I’ve made it my life’s work to help women heal their hearts and find true love, because I truly believe that when you’re in the right romantic partnership for you, life will be that much sweeter and lighter, even when you inevitably endure hard times both within the relationship and outside the relationship.
But how do you know you’re in flow with your partner, versus settling for what you know, leaving you unconsciously asleep at the wheel?
I think it’s all about the day-to-day little things, versus grandiose words and gestures, that make you feel in true alignment with your partner.
Here are 10 ways to tell:
1. You start your day with a good morning kiss: No matter how stressed or distracted one or both of you are, you don’t take for granted that you wake up to your partner and want to genuinely acknowledge them. Don’t live together? You could send them a “Good morning, thinking of you, have a great day” text instead.
2. There’s a balance of responsibilities: Maybe you make more money so you pay for more things like dinners and travel, but your partner does the cleaning and helps you in other ways, like running errands, walking the dog more, and cooking. Whatever the division of responsibilities, you both feel like you’re on an even playing field.
3. There’s respect for each other’s lives outside the relationship: Your partner has friends, hobbies, and a job that are separate from you, and vice-versa. The need to nurture and nourish yourselves as individuals is wholly respected and encouraged by you both. There’s a healthy balance there, where neither person feels slighted or less prioritized.
4. You both feel appreciated and valued as a partner: You never have to guess how they feel about you. You say, “I love you” to each other on the reg, but not just when you’re getting off the phone or signing off on a text exchange. I melt every time I’m just being me, telling a story, and out of nowhere my partner looks at me adoringly and says, “I love you.” The words never get old when they’re heartfelt, and especially when they’re least expected.
5. You don’t even have to say what’s bothering you, and they let you know they’re there with a squeeze of your hand or some other small but meaningful gesture. It’s not always about saying the right thing! Energetically sensing each other’s moods and allowing space for them while making it clear you’re still there is such a beautiful way to know you’re in flow in your partnership.
6. You’re regularly having sex. Physical intimacy is important on so many levels for the individual and the couple! To prioritize connecting with each other on this level invites you both to be your most raw, vulnerable selves, and keeps the passion and chemistry ignited between you as time goes on.
7. You’re on the same page and timeline about your life plan as a couple. No one’s dragging the other person along or impatiently waiting to advance the relationship to the next level, whether it’s about moving in together, getting engaged, or having kids.
8. You address the hard conversations with love. Hard conversations are tough—even for the strongest couples—but oh-so necessary. It’s uncomfortable to express disappointment or ask your partner to see something your way, out of fear that they may not … But you know you’re in the flow when you come out of those challenging exchanges stronger, more aware, and most importantly, more connected to each other.
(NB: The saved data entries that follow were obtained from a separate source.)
-- ==== Sys2Proof/Machine/Core.lean ====
section
/-! DEFINITION. The machine as the host runs it. -/

def Sys2Proof.core : Host.Core := { State := Sys2Proof.Machine.State, Fault := Sys2Proof.Machine.Fault, Refusal := Sys2Proof.Machine.Refusal, step := Sys2Proof.Machine.step, reset := Sys2Proof.Machine.State.reset }
end

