/-- R240: the copies that a job's next step waits for are made, and its Stewards start the step at their first instructions. Every state is read before any is
written, so that two streams may exchange their places.
Where a row's state lies, and when in the boundary the copies fall, are the model's choices (log entries 80, 85). -/
def Sys2Proof.Says.StatesAreCopied : Prop :=
  ∀ (s : State) (j : SlotId), s.up = true → (s.job j).waitCopy = true → faultsOf s j = [] → (∀ r, s.eccOf (some r) .chest = []) →
    let at_ := fun row => (Config.rowState row).1
    let put := fun (r q : RoomId) row row' =>
      (s.room q).chest.putBytes (at_ row') (fitting .chest (at_ row') ((s.room r).chest.bytes (at_ row) (Config.rowState row).2))
    ∃ t, exec (.stateMoveCopy j) s = .next (s.sealing (settleAll t)) ∧ (t.job j).copies = [] ∧ (t.job j).waitCopy = false ∧ (t.job j).inStep = true ∧
      (∀ r ∈ (s.job j).physical, (t.room r).stew.running = true ∧ (t.room r).stew.pc = (s.room r).stew.codeBase ∧ (t.room r).stew.waiting = .nothing ∧
        (t.room r).stepTime = 0) ∧
      (∀ r, (t.room r).shelf = (s.room r).shelf) ∧
      (∀ i r q row row', (s.job j).copies = [⟨i, r, row, q, row'⟩] → s.partner i = none → (t.room q).chest = put r q row row') ∧
      ∀ i k r q row row', (s.job j).copies = [⟨i, r, row, q, row'⟩, ⟨k, q, row', r, row⟩] → s.partner i = none → s.partner k = none → r ≠ q →
        (t.room q).chest = put r q row row' ∧ (t.room r).chest = put q r row' row

/-- R242: a room whose self-test passes, and that no fence holds, is in PORCH_ROOMS_OK and no longer fenced; one whose self-test fails is out of it, held by a fault fence
and out of re-admission. -/
def Sys2Proof.Says.SelfTestDecides : Prop :=
  ∀ (s : State) (r : RoomId), s.up = true → s.thr.readmit.get r = .selfTest → (s.room r).power = .on →
    (s.thr.faultFence.getLsbD r.val = false → s.chim.thermal.getLsbD r.val = false →
      ∃ t, exec (.readmitSelftestDone r true) s = .next t ∧ (t.reg Reg.porchRoomsOk).getLsbD r.val = true ∧ t.fenced.getLsbD r.val = false) ∧
    ∃ t, exec (.readmitSelftestDone r false) s = .next t ∧ (t.reg Reg.porchRoomsOk).getLsbD r.val = false ∧
      t.thr.faultFence.getLsbD r.val = true ∧ t.thr.readmit.get r = .no ∧ t.thr.joins.get r = none ∧
      (t.fenced ||| t.thr.fenceDue).getLsbD r.val = true

/-- R242: a room that is loaded for a job joins it as the lowest logical room that none stands for, and is out of re-admission; the next step of a running job then starts.
That a job between steps waits while its rooms are missing is the model's reading (log entry 85). -/
def Sys2Proof.Says.LoadedRoomJoins : Prop :=
  ∀ (s : State) (r : RoomId) (j : SlotId) (l : Nat), s.up = true → s.thr.readmit.get r = .load → s.thr.joins.get r = some j →
    (s.job j).rooms.findIdx? Option.isNone = some l →
    ∃ u, (exec (.readmitLoadDone r) s = if (s.job j).st = .running then .next (s.sealing (settleAll (proceed j u))) else .next (s.sealing u)) ∧
      (u.room r).job = some j ∧ (u.room r).logical = l ∧ (u.job j).rooms[l]? = some (some r) ∧ u.thr.readmit.get r = .no ∧ u.thr.joins.get r = none

/-- R171: with a slot of its class free, a spilled page of a live job's Larder is fetched back: it is resident in a slot off the free list, with the bytes that it had in DRAM
as the hub reads it.
Which of the free slots it takes is open. -/
def Sys2Proof.Says.SpilledPageReturns : Prop :=
  ∀ (s : State) (j : SlotId) (p n : Nat), s.up = true → (s.job j).st.live = true → (s.job j).desc.larder ≠ 0 →
    let h := larderHdr s (s.job j).desc.larder
    let e := pageEntry s h p
    pageClass s h p = some n → e.state = 3 → s.freeSlots h.addr n ≠ [] →
    ∃ (a : Nat) (u : State), a ∈ s.freeSlots h.addr n ∧ u.freeSlots h.addr n = (s.freeSlots h.addr n).erase a ∧
      u.dbytes a (larderClass s h n).2.2 = s.dbytes e.addr (larderClass s h n).2.2 ∧ u.dram = s.dram ∧ u.rooms = s.rooms ∧ u.thr.ledger = s.thr.ledger ∧
      exec (.spillPrefetch j p) s = .next (s.sealing (addHeld e.owner true (setPageEntry h p { e with addr := a, state := 1 } u)))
9. You make each other laugh. Humor should officially be added to the five love languages, don’t you think?! If you and your partner are regularly laughing together, that’s a great way to know you’re in the flow. You enjoy the same kind of comedy, you laugh at each other’s expense in a safe and light-hearted manner, and you get a kick out of what the two of you find funny while others may not!
10. You’re just happy to be around each other doing nothing. You enjoy each other’s presence. It gives you comfort, even if someone isn’t in the greatest mood or you’re both tired and not feeling that chatty. You’d choose each other’s company any day over your own or someone else’s.
Of course, these 10 signs aren’t going to be consistent 100% of the time. I’m in the relationship of my dreams, but there are moments when we are not in flow, which I believe is par for the course in all relationships. But overall, if you can implement these relatively small yet significant approaches to your relationship more regularly, you and your partner will be in excellent shape!